## What you are asked to do
Starting at the line that holds "a reservation it" and stopping at the line that holds "later one. -/", restate the records below word for word, with both of those lines included.

## Stored data
-------------------------

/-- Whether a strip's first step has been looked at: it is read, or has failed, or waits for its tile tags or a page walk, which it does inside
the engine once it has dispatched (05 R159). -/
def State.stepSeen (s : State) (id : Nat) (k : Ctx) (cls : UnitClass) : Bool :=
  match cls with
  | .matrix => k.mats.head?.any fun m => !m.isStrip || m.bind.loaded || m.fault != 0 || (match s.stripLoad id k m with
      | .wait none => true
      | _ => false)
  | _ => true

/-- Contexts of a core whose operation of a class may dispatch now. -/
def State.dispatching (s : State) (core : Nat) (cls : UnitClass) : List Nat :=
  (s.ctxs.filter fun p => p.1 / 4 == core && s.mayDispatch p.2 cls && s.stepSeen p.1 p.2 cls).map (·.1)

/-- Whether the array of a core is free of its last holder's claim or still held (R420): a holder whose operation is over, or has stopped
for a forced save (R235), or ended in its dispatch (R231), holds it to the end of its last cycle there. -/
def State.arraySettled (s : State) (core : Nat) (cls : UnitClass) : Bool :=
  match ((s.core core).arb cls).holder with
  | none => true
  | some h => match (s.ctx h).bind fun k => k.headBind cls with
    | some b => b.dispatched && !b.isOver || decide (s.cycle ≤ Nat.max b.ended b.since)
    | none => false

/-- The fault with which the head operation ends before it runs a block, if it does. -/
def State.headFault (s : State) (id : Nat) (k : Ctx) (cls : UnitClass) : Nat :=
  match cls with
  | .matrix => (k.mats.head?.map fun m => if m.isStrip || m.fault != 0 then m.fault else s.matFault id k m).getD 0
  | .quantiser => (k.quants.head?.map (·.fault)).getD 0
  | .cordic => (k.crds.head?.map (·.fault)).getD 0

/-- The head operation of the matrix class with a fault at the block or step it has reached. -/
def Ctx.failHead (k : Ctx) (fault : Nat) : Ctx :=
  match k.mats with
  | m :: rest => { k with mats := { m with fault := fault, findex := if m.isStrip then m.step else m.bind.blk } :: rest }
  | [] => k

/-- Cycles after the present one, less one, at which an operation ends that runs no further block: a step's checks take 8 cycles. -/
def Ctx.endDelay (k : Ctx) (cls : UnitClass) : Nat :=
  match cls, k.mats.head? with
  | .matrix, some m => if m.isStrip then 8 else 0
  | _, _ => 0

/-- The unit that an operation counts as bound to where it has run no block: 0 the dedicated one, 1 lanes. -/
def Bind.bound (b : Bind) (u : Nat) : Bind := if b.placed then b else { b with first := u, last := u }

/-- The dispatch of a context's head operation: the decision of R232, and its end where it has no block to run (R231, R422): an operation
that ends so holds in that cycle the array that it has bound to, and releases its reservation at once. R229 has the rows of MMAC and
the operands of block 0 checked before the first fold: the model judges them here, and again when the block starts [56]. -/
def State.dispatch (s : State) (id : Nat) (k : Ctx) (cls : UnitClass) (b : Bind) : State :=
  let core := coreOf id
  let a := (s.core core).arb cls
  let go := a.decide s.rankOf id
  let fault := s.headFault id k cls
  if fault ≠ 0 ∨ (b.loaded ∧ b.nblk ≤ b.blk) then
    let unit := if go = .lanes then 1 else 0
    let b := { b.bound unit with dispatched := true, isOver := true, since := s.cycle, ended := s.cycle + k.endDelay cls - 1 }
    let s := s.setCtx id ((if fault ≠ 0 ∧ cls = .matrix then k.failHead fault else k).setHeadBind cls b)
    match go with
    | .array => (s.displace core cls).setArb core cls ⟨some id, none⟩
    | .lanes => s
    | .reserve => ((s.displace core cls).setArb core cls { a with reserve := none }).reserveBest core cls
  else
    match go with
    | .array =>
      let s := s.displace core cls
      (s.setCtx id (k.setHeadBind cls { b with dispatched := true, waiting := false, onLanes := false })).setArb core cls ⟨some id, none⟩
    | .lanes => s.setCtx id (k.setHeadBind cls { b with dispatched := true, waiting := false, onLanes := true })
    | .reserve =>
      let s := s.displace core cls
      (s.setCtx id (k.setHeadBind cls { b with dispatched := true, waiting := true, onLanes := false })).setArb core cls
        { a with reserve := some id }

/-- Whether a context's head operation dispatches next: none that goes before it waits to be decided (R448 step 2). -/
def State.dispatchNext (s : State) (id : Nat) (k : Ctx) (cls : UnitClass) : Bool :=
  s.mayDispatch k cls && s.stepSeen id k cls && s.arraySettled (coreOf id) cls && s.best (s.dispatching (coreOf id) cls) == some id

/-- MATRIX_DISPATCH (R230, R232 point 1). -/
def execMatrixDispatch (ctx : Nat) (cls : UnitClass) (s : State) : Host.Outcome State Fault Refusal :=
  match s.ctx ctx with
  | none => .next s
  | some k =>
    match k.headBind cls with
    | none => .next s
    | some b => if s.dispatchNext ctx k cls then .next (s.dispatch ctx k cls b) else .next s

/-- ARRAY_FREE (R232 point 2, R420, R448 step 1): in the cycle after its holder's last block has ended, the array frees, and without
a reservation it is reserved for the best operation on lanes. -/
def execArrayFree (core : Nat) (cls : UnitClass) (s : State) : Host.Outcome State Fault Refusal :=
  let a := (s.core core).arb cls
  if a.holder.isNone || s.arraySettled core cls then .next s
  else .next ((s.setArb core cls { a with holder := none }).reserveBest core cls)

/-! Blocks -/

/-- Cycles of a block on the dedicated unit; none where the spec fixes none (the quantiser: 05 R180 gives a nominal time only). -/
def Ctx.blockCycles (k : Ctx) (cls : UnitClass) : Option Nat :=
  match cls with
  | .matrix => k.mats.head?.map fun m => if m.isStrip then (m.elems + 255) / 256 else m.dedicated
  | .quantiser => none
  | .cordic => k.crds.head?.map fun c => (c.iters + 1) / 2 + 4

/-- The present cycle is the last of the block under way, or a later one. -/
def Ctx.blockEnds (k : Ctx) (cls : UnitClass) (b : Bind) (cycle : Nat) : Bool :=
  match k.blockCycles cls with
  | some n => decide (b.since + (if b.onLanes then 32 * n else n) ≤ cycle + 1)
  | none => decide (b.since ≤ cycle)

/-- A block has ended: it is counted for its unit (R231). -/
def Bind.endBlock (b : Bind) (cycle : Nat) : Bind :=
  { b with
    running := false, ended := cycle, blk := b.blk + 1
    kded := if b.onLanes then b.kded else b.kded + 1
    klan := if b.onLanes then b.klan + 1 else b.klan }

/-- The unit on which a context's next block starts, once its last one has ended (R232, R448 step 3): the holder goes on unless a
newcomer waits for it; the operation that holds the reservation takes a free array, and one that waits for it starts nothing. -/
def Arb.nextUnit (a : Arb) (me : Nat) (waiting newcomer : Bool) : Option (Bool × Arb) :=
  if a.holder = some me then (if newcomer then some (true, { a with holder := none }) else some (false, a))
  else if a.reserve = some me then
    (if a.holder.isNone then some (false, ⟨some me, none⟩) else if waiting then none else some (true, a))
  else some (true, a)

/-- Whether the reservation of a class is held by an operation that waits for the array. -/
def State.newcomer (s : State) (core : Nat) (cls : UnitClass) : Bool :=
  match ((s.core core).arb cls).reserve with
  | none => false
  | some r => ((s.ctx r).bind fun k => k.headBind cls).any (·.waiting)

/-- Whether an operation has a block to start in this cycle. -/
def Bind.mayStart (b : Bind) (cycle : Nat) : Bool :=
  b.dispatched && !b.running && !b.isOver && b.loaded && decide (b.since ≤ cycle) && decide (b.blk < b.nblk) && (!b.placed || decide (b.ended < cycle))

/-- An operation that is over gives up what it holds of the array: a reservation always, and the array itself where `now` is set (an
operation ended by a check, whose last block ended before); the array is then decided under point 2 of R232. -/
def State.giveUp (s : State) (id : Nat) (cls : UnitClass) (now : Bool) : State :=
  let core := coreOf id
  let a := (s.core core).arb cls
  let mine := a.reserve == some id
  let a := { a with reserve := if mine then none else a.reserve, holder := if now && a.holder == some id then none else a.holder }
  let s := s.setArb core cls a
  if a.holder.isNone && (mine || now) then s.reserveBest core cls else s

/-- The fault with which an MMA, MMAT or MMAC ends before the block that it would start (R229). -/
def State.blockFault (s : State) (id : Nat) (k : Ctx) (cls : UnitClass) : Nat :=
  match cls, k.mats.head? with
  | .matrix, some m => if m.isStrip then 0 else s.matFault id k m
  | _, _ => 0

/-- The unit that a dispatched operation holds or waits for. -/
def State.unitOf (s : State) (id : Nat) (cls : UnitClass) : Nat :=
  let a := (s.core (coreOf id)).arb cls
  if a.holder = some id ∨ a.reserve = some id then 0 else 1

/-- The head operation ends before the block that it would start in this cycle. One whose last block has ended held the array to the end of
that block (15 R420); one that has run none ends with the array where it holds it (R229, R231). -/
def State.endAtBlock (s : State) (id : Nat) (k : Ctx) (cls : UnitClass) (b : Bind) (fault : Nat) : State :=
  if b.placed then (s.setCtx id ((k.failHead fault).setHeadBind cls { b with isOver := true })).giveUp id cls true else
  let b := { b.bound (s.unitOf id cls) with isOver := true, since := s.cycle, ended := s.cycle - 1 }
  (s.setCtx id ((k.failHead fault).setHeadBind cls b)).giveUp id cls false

-------------------------

## Task response
a reservation it is reserved for the best operation on lanes. -/
def execArrayFree (core : Nat) (cls : UnitClass) (s : State) : Host.Outcome State Fault Refusal :=
  let a := (s.core core).arb cls
  if a.holder.isNone || s.arraySettled core cls then .next s
  else .next ((s.setArb core cls { a with holder := none }).reserveBest core cls)

/-! Blocks -/

/-- Cycles of a block on the dedicated unit; none where the spec fixes none (the quantiser: 05 R180 gives a nominal time only). -/
def Ctx.blockCycles (k : Ctx) (cls : UnitClass) : Option Nat :=
  match cls with
  | .matrix => k.mats.head?.map fun m => if m.isStrip then (m.elems + 255) / 256 else m.dedicated
  | .quantiser => none
  | .cordic => k.crds.head?.map fun c => (c.iters + 1) / 2 + 4

/-- The present cycle is the last of the block under way, or a later one. -/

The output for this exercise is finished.